#### ENTRIES PROVIDED

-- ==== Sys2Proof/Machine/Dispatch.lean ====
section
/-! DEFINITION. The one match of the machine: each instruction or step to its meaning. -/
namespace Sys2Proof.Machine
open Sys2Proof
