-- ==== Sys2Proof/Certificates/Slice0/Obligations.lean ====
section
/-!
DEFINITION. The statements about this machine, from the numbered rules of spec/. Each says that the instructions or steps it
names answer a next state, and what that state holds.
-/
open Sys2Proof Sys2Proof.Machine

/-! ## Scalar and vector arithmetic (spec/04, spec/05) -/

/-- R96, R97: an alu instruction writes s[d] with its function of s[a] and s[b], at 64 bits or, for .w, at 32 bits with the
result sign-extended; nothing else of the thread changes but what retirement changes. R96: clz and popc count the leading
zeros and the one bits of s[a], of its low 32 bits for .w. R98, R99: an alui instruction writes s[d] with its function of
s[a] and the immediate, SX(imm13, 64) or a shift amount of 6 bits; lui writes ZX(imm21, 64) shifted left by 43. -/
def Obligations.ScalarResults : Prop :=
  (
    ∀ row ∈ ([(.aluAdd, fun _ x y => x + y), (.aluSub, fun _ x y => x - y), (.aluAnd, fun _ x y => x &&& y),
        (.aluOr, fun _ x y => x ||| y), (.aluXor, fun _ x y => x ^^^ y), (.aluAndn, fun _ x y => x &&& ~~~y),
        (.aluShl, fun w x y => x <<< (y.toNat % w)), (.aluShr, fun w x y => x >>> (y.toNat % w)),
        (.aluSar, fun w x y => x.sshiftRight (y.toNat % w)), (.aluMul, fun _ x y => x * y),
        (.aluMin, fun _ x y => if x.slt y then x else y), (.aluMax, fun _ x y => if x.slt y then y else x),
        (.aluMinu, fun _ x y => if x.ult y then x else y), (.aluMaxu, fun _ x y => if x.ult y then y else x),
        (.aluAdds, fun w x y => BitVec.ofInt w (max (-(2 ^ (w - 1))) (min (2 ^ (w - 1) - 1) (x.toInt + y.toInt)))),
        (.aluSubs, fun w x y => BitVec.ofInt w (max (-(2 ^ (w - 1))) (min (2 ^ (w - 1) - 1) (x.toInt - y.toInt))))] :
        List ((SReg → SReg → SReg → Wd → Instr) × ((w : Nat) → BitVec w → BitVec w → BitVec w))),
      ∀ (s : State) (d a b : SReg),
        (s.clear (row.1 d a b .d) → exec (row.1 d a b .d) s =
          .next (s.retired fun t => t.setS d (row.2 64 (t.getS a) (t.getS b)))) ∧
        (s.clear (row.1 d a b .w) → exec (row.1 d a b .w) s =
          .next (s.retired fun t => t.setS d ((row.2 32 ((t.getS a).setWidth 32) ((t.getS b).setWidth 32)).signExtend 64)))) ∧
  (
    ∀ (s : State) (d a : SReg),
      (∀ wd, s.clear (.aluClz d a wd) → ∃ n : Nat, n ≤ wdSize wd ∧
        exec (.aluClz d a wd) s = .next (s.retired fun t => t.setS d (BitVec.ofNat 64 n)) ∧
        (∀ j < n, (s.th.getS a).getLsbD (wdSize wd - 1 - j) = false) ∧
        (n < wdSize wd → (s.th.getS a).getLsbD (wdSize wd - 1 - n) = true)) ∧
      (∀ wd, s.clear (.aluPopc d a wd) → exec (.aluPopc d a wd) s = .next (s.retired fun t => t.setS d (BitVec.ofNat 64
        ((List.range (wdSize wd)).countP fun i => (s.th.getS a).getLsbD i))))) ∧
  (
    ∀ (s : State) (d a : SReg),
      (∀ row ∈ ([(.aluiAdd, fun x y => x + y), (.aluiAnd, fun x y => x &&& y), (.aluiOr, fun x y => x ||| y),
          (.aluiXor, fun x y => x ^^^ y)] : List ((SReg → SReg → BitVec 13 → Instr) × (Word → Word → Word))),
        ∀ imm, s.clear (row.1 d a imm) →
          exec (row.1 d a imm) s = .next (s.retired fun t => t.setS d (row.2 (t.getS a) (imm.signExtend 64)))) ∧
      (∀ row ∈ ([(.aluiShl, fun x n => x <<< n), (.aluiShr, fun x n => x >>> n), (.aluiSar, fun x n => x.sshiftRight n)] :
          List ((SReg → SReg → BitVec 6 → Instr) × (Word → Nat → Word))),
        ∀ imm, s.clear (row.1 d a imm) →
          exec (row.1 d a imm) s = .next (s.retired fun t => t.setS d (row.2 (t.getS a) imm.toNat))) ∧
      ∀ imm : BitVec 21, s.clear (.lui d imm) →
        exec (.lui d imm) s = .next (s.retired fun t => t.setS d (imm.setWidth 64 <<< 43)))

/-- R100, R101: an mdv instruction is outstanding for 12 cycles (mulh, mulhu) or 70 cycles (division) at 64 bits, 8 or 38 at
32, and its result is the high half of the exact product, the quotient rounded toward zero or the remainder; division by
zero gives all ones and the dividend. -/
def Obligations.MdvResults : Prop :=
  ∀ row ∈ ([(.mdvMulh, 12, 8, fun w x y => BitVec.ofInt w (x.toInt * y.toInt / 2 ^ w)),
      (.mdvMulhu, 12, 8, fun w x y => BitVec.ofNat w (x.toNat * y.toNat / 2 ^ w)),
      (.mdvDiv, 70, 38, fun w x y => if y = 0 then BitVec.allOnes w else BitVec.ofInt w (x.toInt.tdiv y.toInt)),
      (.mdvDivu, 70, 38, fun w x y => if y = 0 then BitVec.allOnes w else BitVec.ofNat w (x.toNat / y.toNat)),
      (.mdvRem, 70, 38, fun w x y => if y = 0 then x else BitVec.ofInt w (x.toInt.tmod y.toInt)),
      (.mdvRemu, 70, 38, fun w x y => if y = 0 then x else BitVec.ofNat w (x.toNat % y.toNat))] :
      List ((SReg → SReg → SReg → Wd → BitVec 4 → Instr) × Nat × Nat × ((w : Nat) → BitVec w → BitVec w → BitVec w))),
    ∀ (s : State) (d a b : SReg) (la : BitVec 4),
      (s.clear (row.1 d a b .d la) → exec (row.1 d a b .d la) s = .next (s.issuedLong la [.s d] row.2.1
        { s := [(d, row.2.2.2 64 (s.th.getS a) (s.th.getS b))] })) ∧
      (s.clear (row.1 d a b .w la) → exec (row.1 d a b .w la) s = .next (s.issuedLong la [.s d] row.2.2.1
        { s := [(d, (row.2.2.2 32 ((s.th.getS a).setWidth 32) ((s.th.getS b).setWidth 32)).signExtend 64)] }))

########

* [PROBLEM]: Among the lines of the data, identify those with the word "exec". Copy each of them.

* [EXERCISE ANSWER]:
        (s.clear (row.1 d a b .d) → exec (row.1 d a b .d) s =
        (s.clear (row.1 d a b .w) → exec (row.1 d a b .w) s =
        exec (.aluClz d a wd) s = .next (s.retired fun t => t.setS d (BitVec.ofNat 64 n)) ∧
      (∀ wd, s.clear (.aluPopc d a wd) → exec (.aluPopc d a wd) s = .next (s.retired fun t => t.setS d (BitVec.ofNat 64
          exec (row.1 d a imm) s = .next (s.retired fun t => t.setS d (row.2 (t.getS a) (imm.signExtend 64)))) ∧
          exec (row.1 d a imm) s = .next (s.retired fun t => t.setS d (row.2 (t.getS a) imm.toNat))) ∧
        exec (.lui d imm) s = .next (s.retired fun t => t.setS d (imm.setWidth 64 <<< 43)))
      (s.clear (row.1 d a b .d la) → exec (row.1 d a b .d la) s = .next (s.issuedLong la [.s d] row.2.1
      (s.clear (row.1 d a b .w la) → exec (row.1 d a b .w la) s = .next (s.issuedLong la [.s d] row.2.2.1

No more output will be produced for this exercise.